The connection between encoding modes and memory capacity reveals a trade-off: synergistic encoding favors short-term memory retention but is less suited for long-term storage due to its sensitivity to perturbations. Redundant encoding, on the other hand, sacrifices responsiveness to recent inputs but improves long-term retention. From a quantum reservoir design perspective, dissipation ensures the reservoir exhibits the fading memory property necessary for effective reservoir design [
9,
42]. By carefully tuning dissipation, one can hope to optimize the balance between short-term responsiveness and long-term stability and tailor the reservoir to specific computational tasks, aligning with the recent work on engineered dissipation as computational resources in quantum systems [
10,
43,
44].
Coupled Kerr-nonlinear oscillators provide a minimal yet insightful testbed for analyzing transitions between encoding modes driven by dissipation and dynamical instability.

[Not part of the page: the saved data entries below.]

theorem hitTime_toa {policy : TsOverflow} {a b t : Picos} {r : PixelRecord} (hr : r.acqMode = .totToa)
    (h : hitTime policy a b r = .ok t) : ∃ arrival, hitFromEnd policy b arrival = .ok t := by
  cases r with
  | tot addr v => cases hr
  | toa addr v arrival => exact ⟨arrival, h⟩

/-- Settles O44: of the four ways an operation ends only a conversion sends an event, and each of its hits is the entry
of a record of the configured mode. -/
theorem emittedEventsKeepTheRules : Obligations.EmittedEventsKeepTheRules := by
  unfold Obligations.EmittedEventsKeepTheRules
  intro s t i ev tail h hout
  cases exec_ends h with
  | ok r l planeId acqMode state => subst state; cases List.append_cancel_left hout
  | hard e l state => subst state; cases List.append_cancel_left hout
  | skip k l instr state => subst state; cases List.append_cancel_left hout
  | converted words l instr shape converts state =>
    subst state
    cases List.append_cancel_left hout
    obtain ⟨m, hmode, hhits⟩ := converts.hits_spec
    refine ⟨instr, rfl, rfl, rfl, rfl, rfl, fun hit hh => (hhits hit hh).1,
      fun hp => ⟨fun hm hit hh => ?_, fun hm hit hh => ?_⟩⟩
    · obtain ⟨-, r, hr, htime⟩ := hhits hit hh
      have hm : m = .totOnly := by cases m with | totOnly => rfl | totToa => cases hmode.symm.trans hm
      rw [hitTime_tot (hr.trans hm) htime, hp]
      exact midpoint_fault_toNat _ _
    · obtain ⟨-, r, hr, htime⟩ := hhits hit hh
      have hm : m = .totToa := by cases m with | totOnly => cases hmode.symm.trans hm | totToa => rfl
      obtain ⟨arrival, harrival⟩ := hitTime_toa (hr.trans hm) htime
      rw [hp] at harrival
      exact ⟨arrival, hitFromEnd_fault_eq_ok harrival⟩

end Sys2Proof.Proofs
end

-- ==== From bytes to event (20_memory.md, 41_header.md, 42_frame.md, 44_conversion.md) ====
section
namespace Sys2Proof.Proofs
open Sys2Proof.Machine

/-! ### The words of an encoded frame -/

section Encoded
variable {p : Params} {m : AcqMode} {h : FrameHeader} {px : List (PixelAddress × Nat × Nat)}

/-- The words of a frame: the encoded header, then the encoded pixels. -/
def encodeFrame (p : Params) (m : AcqMode) (h : FrameHeader) (px : List (PixelAddress × Nat × Nat)) : List Word :=
  p.hdr.encode h ++ encodePixels p m px

theorem encodeFrame_take : (encodeFrame p m h px).take 6 = p.hdr.encode h :=
  List.take_left' (encode_length p.hdr h)

theorem encodeFrame_drop : (encodeFrame p m h px).drop 6 = encodePixels p m px :=
  List.drop_left' (encode_length p.hdr h)

theorem encodeFrame_length : 6 ≤ (encodeFrame p m h px).length := by
  rw [encodeFrame, List.length_append, encode_length]
  exact Nat.le_add_right 6 _

theorem eventWords_encodeFrame {order : ByteOrder} {ev : InEvent}
    (hb : ev.blocks = [blockOfWords order (encodeFrame p m h px)]) :
    eventWords order ev = .ok (encodeFrame p m h px) :=
  eventWords_eq_ok.2 ⟨_, hb, by rw [blockOfWords_length, Nat.mul_mod_right], encodeFrame_length,
    (assemble_blockOfWords order _).symm⟩

end Encoded

/-! ### The times of a mode's hits under `fault` -/

/-- The time of a hit, given the frame times and the arrival (R120, R121). -/
def pixelTime (m : AcqMode) (a b : Picos) (arrival : Nat) : Picos :=
  match m with
  | .totOnly => Machine.midpoint .fault a b
  | .totToa => BitVec.ofNat 64 (b.toNat - arrival * 10000)

theorem hitTime_record {m : AcqMode} {a b : Picos} {addr : PixelAddress} {tot arrival : Nat}
    (h : m = .totToa → arrival * 10000 ≤ b.toNat) :
    hitTime .fault a b (m.record addr tot arrival) = .ok (pixelTime m a b arrival) := by
  cases m with
  | totOnly => rfl
  | totToa => exact hitFromEnd_fault_ok (h rfl)

theorem pixelTime_totOnly_toNat {a b : Picos} {opening closing arrival : Nat} (ha : a.toNat = opening * 10000)
    (hb : b.toNat = closing * 10000) : (pixelTime .totOnly a b arrival).toNat = (opening + closing) * 5000 := by
  rw [pixelTime, midpoint_fault_toNat, ha, hb]
  omega

theorem pixelTime_totToa_toNat {a b : Picos} {closing arrival : Nat} (hb : b.toNat = closing * 10000) :
    (pixelTime .totToa a b arrival).toNat = (closing - arrival) * 10000 := by
  have hlt := b.isLt
  rw [pixelTime, BitVec.toNat_ofNat]
  omega

/-- A hit as the numbers it stands for. -/
def hitNumbers (hit : Hit) : Nat × Nat × Nat × Nat :=
  (hit.col.toNat, hit.row.toNat, hit.tot, hit.timestampPs.toNat)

Extending this framework to other quantum systems with dynamical phase transitions, such as Bose–Hubbard models [
40], driven-dissipative platforms [
45], and spin systems [
13,
16], could deepen our understanding of how dissipation and instability shape encoding dynamics in systems with more complex phase spaces. Another interesting direction is to develop a rigorous definition of quantum synergy. Although this work uses Partial Information Decomposition (PID) to analyze classical information derived from quantum observables, incorporating quantum correlations could provide a more comprehensive view of how coherence and other quantum effects either enhance or constrain information encoding, in line with [
7,
8,
13]. Such development would refine our understanding of synergy and redundancy in small quantum systems from a more quantum information theoretic viewpoint.

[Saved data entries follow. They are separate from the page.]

-- ==== Sys2Proof/Machine/Framer.lean ====
section
/-! DEFINITION. The framer and the control commands: BUILD, SETCFG, RESET, NOP and the reserved opcodes
(43_framer_control.md). -/

namespace Sys2Proof.Machine

/-! ## BUILD -/

/-- N of a built frame: 10 without payload, 34 with it (43_framer_control.md R210, R211). -/
def builtLen (pl : Bool) : Nat := hdrSize + (if pl then recSize else 0)

/-- The frame bytes before the checksum: length, PREFIX, type, arguments, payload (43_framer_control.md R210). -/
def buildBody (pl : Bool) (ty a0 a1 : Byte) (payload : List Byte) : List Byte :=
  [BitVec.ofNat 8 (builtLen pl)] ++ prefixBytes ++ [ty, a0, a1] ++ payload

/-- The outbound frame, markers included (43_framer_control.md R210). -/
def buildFrame (crc pl : Bool) (ty a0 a1 : Byte) (payload : List Byte) : List Byte :=
  [marker, marker] ++ frameOf crc (buildBody pl ty a0 a1 payload)

/-- TX, TXLEN and TX_VALID after a BUILD of the frame `t` (43_framer_control.md R210). -/
def putTx (t : List Byte) (s : State) : State :=
  emit .built { s with tx := s.tx.writeAll 0 t, txlen := t.length, txValid := true }

/-- BUILD once its payload is at hand: the size check, then the frame (43_framer_control.md R210). -/
def buildWith (pl : Bool) (ty a0 a1 : Byte) (payload : List Byte) (s : State) : Host.Outcome State Fault Refusal :=
  .next (if s.config.maxFrameSize < builtLen pl + 3 then emit .tooLong s
    else putTx (buildFrame s.crcEn pl ty a0 a1 payload) s)

/-- BUILD (43_framer_control.md R210). -/
def execBuild (pl : Bool) (ty a0 a1 : Byte) (s : State) : Host.Outcome State Fault Refusal :=
  if pl then
    if s.txpValid = false then .next (emit .noPayload s)
    else
      match s.txp.readRecord 0 with
      | some p => buildWith true ty a0 a1 p.bytes s
      | none => .fault (.noValue .txp)
  else buildWith false ty a0 a1 [] s

/-! ## SETCFG, RESET, NOP -/

/-- SETCFG (43_framer_control.md R212). -/
def execSetcfg (bs don ce : Bool) (s : State) : Host.Outcome State Fault Refusal :=
  .next (emit .cfgSet { s with cfg := cfgByte bs don ce })

/-- RESET (43_framer_control.md R214): every piece of state takes its reset value. The parameters of this FSC and the
commands the host has still pending are no state of FSC and stay (log 3). -/
def execReset (s : State) : Host.Outcome State Fault Refusal :=
  .next (emit .resetDone { State.resetWith s.config with port := s.port })

/-- NOP (43_framer_control.md R216). -/
def execNop (s : State) : Host.Outcome State Fault Refusal := .next (emit .none s)

/-! ## The reserved opcodes (43_framer_control.md R218) -/

/-- OP 0xB is ILLEGAL, whatever bits 27:0 hold. -/
def execReservedB (s : State) : Host.Outcome State Fault Refusal := illegal s

/-- OP 0xC is ILLEGAL, whatever bits 27:0 hold. -/
def execReservedC (s : State) : Host.Outcome State Fault Refusal := illegal s

/-- OP 0xD is ILLEGAL, whatever bits 27:0 hold. -/
def execReservedD (s : State) : Host.Outcome State Fault Refusal := illegal s

/-- OP 0xE is ILLEGAL, whatever bits 27:0 hold. -/
def execReservedE (s : State) : Host.Outcome State Fault Refusal := illegal s

/-- OP 0xF is ILLEGAL, whatever bits 27:0 hold. -/
def execReservedF (s : State) : Host.Outcome State Fault Refusal := illegal s

end Sys2Proof.Machine
end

In practice, realistic quantum devices inevitably face various noise sources and control imperfections. While these perturbations may shift the crossover point between redundant and synergistic encoding or relocate the system’s critical point, our results show that this crossover in the modes of encoding persists over a wide parameter range. With advanced experimental techniques, such as dynamical decoupling and error mitigation in quantum optics, we expect that the essential physics behind this crossover can still be realized in real experimental systems.
Lastly, it is important to recognize that the results presented here, like much of the prior work, assume perfect readout without the presence of shot noise. As system sizes scale, however, readout processes may suffer from exponential concentration phenomena, requiring exponentially many measurement shots to estimate input-dependent readouts accurately as discussed in [
11]. This limitation presents a significant barrier to scalability. In larger quantum reservoir systems, future studies must address how synergy and redundancy behave under realistic measurement constraints. Incorporating the effects of finite measurement precision into the framework of encoding dynamics could lead to more scalable and experimentally feasible designs for quantum reservoirs.